Settlement Follows Social Responsibility Review

The Commission said Petfre failed to comply with parts of Social Responsibility Code Provision 3.4.3, which covers remote customer interaction. Those requirements are designed to make operators identify, act on and evaluate gambling harm risks as part of an ongoing customer interaction process.

The findings covered failures between October 31, 2023 and June 24, 2024, for several customer interaction requirements. The Commission also said Petfre failed, between October 31, 2023 and December 2025, to clearly define strong indicators of harm in its safer gambling policy and to put automated processes in place for customers showing those indicators.

The £900,000 payment will be made in lieu of a financial penalty and directed to the Consolidated Fund. Petfre also agreed to the publication of a statement of facts and to pay toward the Commission’s investigation costs.
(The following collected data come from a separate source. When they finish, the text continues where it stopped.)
/-- Tiles per group in the tile ring (R122). -/
def tileRingLen (tin : Nat) : Nat := ceilDiv 262144 (16 * tin) + 2

/-- Row buffers that the staging reservation of a berth holds (R120). -/
def rowBuffers (g : Nat) : Nat := 136 * (g / 16) + (g % 16) * (33 - g % 16) / 2 + ceilDiv g 16

/-- STAGE_NEED (R120). -/
def stageNeed (count tin : Nat) : Nat := 512 * rowBuffers (groupsOf count) + 512 * groupsOf count * tileRingLen tin

/-- Sluice state of one berth point (R131). -/
def pointState (pass : Bool) (h : Nat) : Nat := if pass then 0 else if h = 0 then 64 else 64 + 96 * (h - 1) + 96

/-- D_total in ns (R126); no filter delays a PASS berth. -/
def delayTotal (pass : Bool) (h tin : Nat) : Nat := if pass then 0 else tin * (31 * 2 ^ h - 15)

/-- The key of row `r` of tile `u` of group `g`. -/
def rowKey (u g r : Nat) : Nat := (u * 4096 + g) * 16 + r

/-- The key of the summary of point column `c` of tile `u` of group `g`. -/
def sumKey (u g c : Nat) : Nat := (u * 4096 + g) * 256 + c

/-- The summary a tile's point starts with: the samples with j < 0 of a group's first tile carry LOST (R118). -/
def sumStart (u g : Nat) : TileSum := if u = 0 ∧ g % 16 ≠ 0 then ⟨tagLost, 0⟩ else ⟨0, 255⟩

/-- A point's summary. -/
def Das.sum (d : Das) (u g c : Nat) : TileSum :=
  let t := Tab.get ⟨0, 255⟩ d.sums (sumKey u g c)
  ⟨t.tags ||| (sumStart u g).tags, min t.qual (sumStart u g).qual⟩

/-- Adds a sample's tag byte and QUAL to a point's summary (R119). -/
def Das.addSum (d : Das) (u g c tags qual : Nat) : Das :=
  let t := Tab.get ⟨0, 255⟩ d.sums (sumKey u g c)
  { d with sums := Tab.put ⟨0, 255⟩ d.sums (sumKey u g c) ⟨t.tags ||| tags, min t.qual qual⟩ }

/-- The number of the first sample of a channel at or after `t` half nanoseconds, from the runs of its samples `step` apart; `up` is the first
number of the run that follows. -/
def firstAt (step t : Nat) : Option Nat → List (Nat × Nat) → Nat
  | _, [] => 0
  | up, (j0, t0) :: rs =>
    if t0 ≤ t then let j := if step = 0 then j0 else j0 + ceilDiv (t - t0) step; match up with | some m => min m j | none => j
    else if rs.isEmpty then j0 else firstAt step t (some j0) rs

/-- The time of sample `j` of a channel in half nanoseconds. -/
def timeOf (step j : Nat) : List (Nat × Nat) → Nat
  | [] => 0
  | (j0, t0) :: rs => if j0 ≤ j then t0 + (j - j0) * step else timeOf step j rs

/-- The middle of a channel's quay points after the first one, in half nanoseconds: what the mean of AVG = 1 or of a coil represents (R136; log entry
119). -/
def State.midOf (s : State) (b i : Nat) : Nat :=
  let t := s.berth b
  let d := s.dasOf b
  if t.kind = 2 then (bits (t.params.getD (20 + 2 * i) 0) 21 11 - 1) * d.slots
  else let p := dasParams t.params; if p.avg then (p.stride - 1) * d.slots else 0

/-- The time of sample `j` of channel `i`, in half nanoseconds. -/
def State.sampleTime (s : State) (b i j : Nat) : Nat :=
  timeOf (2 * (s.dasOf b).tin) j (Tab.get [] (s.dasOf b).runs i) + s.midOf b i

/-- The number of the first sample of channel `i` at or after `t` half nanoseconds. -/
def State.sampleFrom (s : State) (b i t : Nat) : Nat :=
  firstAt (2 * (s.dasOf b).tin) (t - s.midOf b i) none (Tab.get [] (s.dasOf b).runs i)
The regulator listed aggravating and mitigating factors in the settlement. It said the operator had previously been subject to regulatory action and that similar issues had been raised in earlier public statements involving other operators. It also said Petfre cooperated fully and quickly put an action plan in place to address the failures.

Commission Warns Other Operators

John Pierce, the Commission’s director of enforcement, said effective policies and procedures are central to safer gambling in Britain. “Diligent implementation of effective policies and procedures are the cornerstones of safer gambling in Britain”, he said.

Pierce said Petfre’s procedures had not been sufficiently effective. “The Commission found that Petfre didn’t have sufficiently effective procedures in place, meaning some customers displaying markers of harm were not contacted quickly enough”, he said.

He added that the licensee had acted quickly after the regulator raised concerns. “While the gaps we identified were unacceptable, the licensee acted swiftly to implement interim mitigating controls to address our immediate concerns. They have since delivered an appropriate action plan and taken significant steps to assure the Commission that their current operating model meets our requirements”, Pierce said.

The Commission said operators should review the findings and check whether their own safer gambling controls identify both financial and behavioral risk indicators. The case gives licensed firms another warning that systems must act on strong signs of harm without delay.